The most vengeable thing that may be

Of any man, worm, fowl, or beast,

I remember it is the little, small bee

That anon to battle is ready and prest;i [prepared]

For though an armed man come to her nest,

She is not afraid him to assail

And with her little spear proffer him battail.4

Books were given to improve the mind of the growing aristocratic child and to teach him the things relevant to his status and background: the simple, attractive copy of the English translation of Vegetius’ military manual may have been made for Edward of Middleham: the griffin of his earldom of Salisbury is included in the decoration of the first page (see fig. 35). He could have learned his family’s history from the illustrated Rous Roll and Beauchamp Pageant, both made in his father’s reign, as well as from the genealogical rolls that every noble family owned. Richard himself could have learned the ancestry of the House of York from similar texts or from the family tree in verse made by Osbern Bokenham of Clare, now called the Clare Roll.5

Fig. 1 Richard’s signature on a document nominating Charles, Duke of Burgundy, a knight of the Garter, 13 May 1469. Redrawn by Piet Design from Lille, Archives départementales, série B, 862/16.161.

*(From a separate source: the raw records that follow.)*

-- ==== Sys2Proof/Laws/State.lean ====
section
/-! SUPPORT. What is read from a state after an update: registers and their fields, the tables of the blocks, and what an update leaves
alone. -/

namespace Sys2Proof.Machine

/-! ### Registers -/

@[simp] theorem State.setWord_pending (s : State) (a w : Nat) : (s.setWord a w).pending = s.pending := rfl
@[simp] theorem State.setWord_tsc (s : State) (a w : Nat) : (s.setWord a w).tsc = s.tsc := rfl
@[simp] theorem State.setWord_raised (s : State) (a w : Nat) : (s.setWord a w).raised = s.raised := rfl
@[simp] theorem State.setWord_dev (s : State) (a w : Nat) : (s.setWord a w).dev = s.dev := rfl
@[simp] theorem State.setWord_latches (s : State) (a w : Nat) : (s.setWord a w).latches = s.latches := rfl
@[simp] theorem State.setWord_lines (s : State) (a w : Nat) : (s.setWord a w).lines = s.lines := rfl
@[simp] theorem State.setWord_acts (s : State) (a w : Nat) : (s.setWord a w).acts = s.acts := rfl
@[simp] theorem State.setWord_flows (s : State) (a w : Nat) : (s.setWord a w).flows = s.flows := rfl
@[simp] theorem State.setWord_setpts (s : State) (a w : Nat) : (s.setWord a w).setpts = s.setpts := rfl
@[simp] theorem State.setWord_pgs (s : State) (a w : Nat) : (s.setWord a w).pgs = s.pgs := rfl
@[simp] theorem State.setWord_img (s : State) (a w : Nat) : (s.setWord a w).img = s.img := rfl
@[simp] theorem State.setWord_toLog (s : State) (a w : Nat) : (s.setWord a w).toLog = s.toLog := rfl
@[simp] theorem State.setWord_lastTsc (s : State) (a w : Nat) : (s.setWord a w).lastTsc = s.lastTsc := rfl
@[simp] theorem State.setWord_freeCount (s : State) (a w : Nat) : (s.setWord a w).freeCount = s.freeCount := rfl
@[simp] theorem State.setWord_out (s : State) (a w : Nat) : (s.setWord a w).out = s.out := rfl
@[simp] theorem State.setWord_mem (s : State) (a w : Nat) : (s.setWord a w).mem = s.mem := rfl
@[simp] theorem State.setWord_axes (s : State) (a w : Nat) : (s.setWord a w).axes = s.axes := rfl
@[simp] theorem State.setWord_nrwExits (s : State) (a w : Nat) : (s.setWord a w).nrwExits = s.nrwExits := rfl
@[simp] theorem State.setWord_nrwEntered (s : State) (a w : Nat) : (s.setWord a w).nrwEntered = s.nrwEntered := rfl
@[simp] theorem State.setWord_nrwFlushed (s : State) (a w : Nat) : (s.setWord a w).nrwFlushed = s.nrwFlushed := rfl
@[simp] theorem State.setWord_nrws (s : State) (a w : Nat) : (s.setWord a w).nrws = s.nrws := rfl
@[simp] theorem State.setWord_nrwRels (s : State) (a w : Nat) : (s.setWord a w).nrwRels = s.nrwRels := rfl
@[simp] theorem State.setWord_nrwReady (s : State) (a w : Nat) : (s.setWord a w).nrwReady = s.nrwReady := rfl
@[simp] theorem State.setWord_nrwIn (s : State) (a w : Nat) : (s.setWord a w).nrwIn = s.nrwIn := rfl
@[simp] theorem State.setWord_nrwOut (s : State) (a w : Nat) : (s.setWord a w).nrwOut = s.nrwOut := rfl
@[simp] theorem State.setWord_lifeDue (s : State) (a w : Nat) : (s.setWord a w).lifeDue = s.lifeDue := rfl
@[simp] theorem State.setWord_fbs (s : State) (a w : Nat) : (s.setWord a w).fbs = s.fbs := rfl
@[simp] theorem State.setWord_encs (s : State) (a w : Nat) : (s.setWord a w).encs = s.encs := rfl
@[simp] theorem State.setWord_cmps (s : State) (a w : Nat) : (s.setWord a w).cmps = s.cmps := rfl
@[simp] theorem State.setWord_emus (s : State) (a w : Nat) : (s.setWord a w).emus = s.emus := rfl
@[simp] theorem State.setWord_nodes (s : State) (a w : Nat) : (s.setWord a w).nodes = s.nodes := rfl
@[simp] theorem State.setWord_items (s : State) (a w : Nat) : (s.setWord a w).items = s.items := rfl
@[simp] theorem State.setWord_serial (s : State) (a w : Nat) : (s.setWord a w).serial = s.serial := rfl
@[simp] theorem State.setWord_flowPrev (s : State) (a w : Nat) : (s.setWord a w).flowPrev = s.flowPrev := rfl
@[simp] theorem State.setWord_flowCore (s : State) (a w : Nat) : (s.setWord a w).flowCore = s.flowCore := rfl
@[simp] theorem State.setWord_trigs (s : State) (a w : Nat) : (s.setWord a w).trigs = s.trigs := rfl
@[simp] theorem State.setWord_submitted (s : State) (a w : Nat) : (s.setWord a w).submitted = s.submitted := rfl
@[simp] theorem State.setWord_coreSwap (s : State) (a w : Nat) : (s.setWord a w).coreSwap = s.coreSwap := rfl
@[simp] theorem State.setWord_dcs (s : State) (a w : Nat) : (s.setWord a w).dcs = s.dcs := rfl
@[simp] theorem State.setWord_tgts (s : State) (a w : Nat) : (s.setWord a w).tgts = s.tgts := rfl
@[simp] theorem State.setWord_fabErr (s : State) (a w : Nat) : (s.setWord a w).fabErr = s.fabErr := rfl
@[simp] theorem State.setWord_queues (s : State) (a w : Nat) : (s.setWord a w).queues = s.queues := rfl
@[simp] theorem State.setWord_psErrAt (s : State) (a w : Nat) : (s.setWord a w).psErrAt = s.psErrAt := rfl
@[simp] theorem State.setWord_mirrorHeld (s : State) (a w : Nat) : (s.setWord a w).mirrorHeld = s.mirrorHeld := rfl
@[simp] theorem State.setWord_mirrorOut (s : State) (a w : Nat) : (s.setWord a w).mirrorOut = s.mirrorOut := rfl
@[simp] theorem State.setWord_shared (s : State) (a w : Nat) : (s.setWord a w).shared = s.shared := rfl
@[simp] theorem State.setWord_fedFt (s : State) (a w : Nat) : (s.setWord a w).fedFt = s.fedFt := rfl
@[simp] theorem State.setWord_fedDrift (s : State) (a w : Nat) : (s.setWord a w).fedDrift = s.fedDrift := rfl
@[simp] theorem State.setWord_lemem (s : State) (a w : Nat) : (s.setWord a w).lemem = s.lemem := rfl
@[simp] theorem State.setWord_leprog (s : State) (a w : Nat) : (s.setWord a w).leprog = s.leprog := rfl
@[simp] theorem State.setWord_coefs (s : State) (a w : Nat) : (s.setWord a w).coefs = s.coefs := rfl
@[simp] theorem State.setWord_coefQ (s : State) (a w : Nat) : (s.setWord a w).coefQ = s.coefQ := rfl
@[simp] theorem State.setWord_slots (s : State) (a w : Nat) : (s.setWord a w).slots = s.slots := rfl
@[simp] theorem State.setWord_refLaws (s : State) (a w : Nat) : (s.setWord a w).refLaws = s.refLaws := rfl
@[simp] theorem State.setWord_traces (s : State) (a w : Nat) : (s.setWord a w).traces = s.traces := rfl
@[simp] theorem State.setWord_trmem (s : State) (a w : Nat) : (s.setWord a w).trmem = s.trmem := rfl
@[simp] theorem State.setWord_engines (s : State) (a w : Nat) : (s.setWord a w).engines = s.engines := rfl
@[simp] theorem State.setWord_rings (s : State) (a w : Nat) : (s.setWord a w).rings = s.rings := rfl
@[simp] theorem State.setWord_cartMirror (s : State) (a w : Nat) : (s.setWord a w).cartMirror = s.cartMirror := rfl
@[simp] theorem State.setWord_mirrorSeen (s : State) (a w : Nat) : (s.setWord a w).mirrorSeen = s.mirrorSeen := rfl
@[simp] theorem State.setWord_mirrorBusy (s : State) (a w : Nat) : (s.setWord a w).mirrorBusy = s.mirrorBusy := rfl
@[simp] theorem State.setWord_lifeLogged (s : State) (a w : Nat) : (s.setWord a w).lifeLogged = s.lifeLogged := rfl
@[simp] theorem State.setWord_sep (s : State) (a w : Nat) : (s.setWord a w).sep = s.sep := rfl
@[simp] theorem State.setWord_persons (s : State) (a w : Nat) : (s.setWord a w).persons = s.persons := rfl
@[simp] theorem State.setWord_chb (s : State) (a w : Nat) : (s.setWord a w).chb = s.chb := rfl
@[simp] theorem State.setWord_cha (s : State) (a w : Nat) : (s.setWord a w).cha = s.cha := rfl
@[simp] theorem State.setWord_isas (s : State) (a w : Nat) : (s.setWord a w).isas = s.isas := rfl
@[simp] theorem State.setWord_conns (s : State) (a w : Nat) : (s.setWord a w).conns = s.conns := rfl
@[simp] theorem State.setWord_dpx (s : State) (a w : Nat) : (s.setWord a w).dpx = s.dpx := rfl
@[simp] theorem State.setWord_fed (s : State) (a w : Nat) : (s.setWord a w).fed = s.fed := rfl
@[simp] theorem State.setWord_tds (s : State) (a w : Nat) : (s.setWord a w).tds = s.tds := rfl
@[simp] theorem State.setWord_ethOut (s : State) (a w : Nat) : (s.setWord a w).ethOut = s.ethOut := rfl
@[simp] theorem State.setWord_flash (s : State) (a w : Nat) : (s.setWord a w).flash = s.flash := rfl
@[simp] theorem State.setWord_imgSess (s : State) (a w : Nat) : (s.setWord a w).imgSess = s.imgSess := rfl
@[simp] theorem State.setWord_arc (s : State) (a w : Nat) : (s.setWord a w).arc = s.arc := rfl
@[simp] theorem State.setWord_rep (s : State) (a w : Nat) : (s.setWord a w).rep = s.rep := rfl
@[simp] theorem State.setWord_nvm (s : State) (a w : Nat) : (s.setWord a w).nvm = s.nvm := rfl
@[simp] theorem State.setWord_gov (s : State) (a w : Nat) : (s.setWord a w).gov = s.gov := rfl
@[simp] theorem State.setWord_logst (s : State) (a w : Nat) : (s.setWord a w).logst = s.logst := rfl
@[simp] theorem State.setWord_svc (s : State) (a w : Nat) : (s.setWord a w).svc = s.svc := rfl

Among Richard’s own books there are some that may have been suitable for a growing boy and adolescent, but it is difficult to establish whether he actually acquired any of these in his youth. Any conclusions about the date of acquisition of his books must be based on his signature, which varies and is sometimes accompanied by a motto. The books he acquired while king are a clearly defined group and present no problems. Of his other books the one that most readily falls into the category of educational texts is his collection of romances and Old Testament stories, possibly signed by him as an adolescent. The romances included Chaucer’s Knight’s Tale and the story of Ipomedon, the best knight in the world; the Bible selection included Joshua, Job, Judith, Tobit and Maccabees. All were chivalric and/or eminently moral tales, their educational message presented as agreeably as Gower or Caxton advised. Gower in his Confessio Amantis had attempted to strike such a happy mean between education and entertainment:

… men sein, and soth it is,

That who that al of wisdom writ

It dulleth ofte a mannes wit

To him that schal it aldai rede,

For thilke cause, if that ye rede,

I wolde go the middel weie

And wryte a bok betwen the tweie,

Somwhat of lust, somewhat of lore, [pleasure]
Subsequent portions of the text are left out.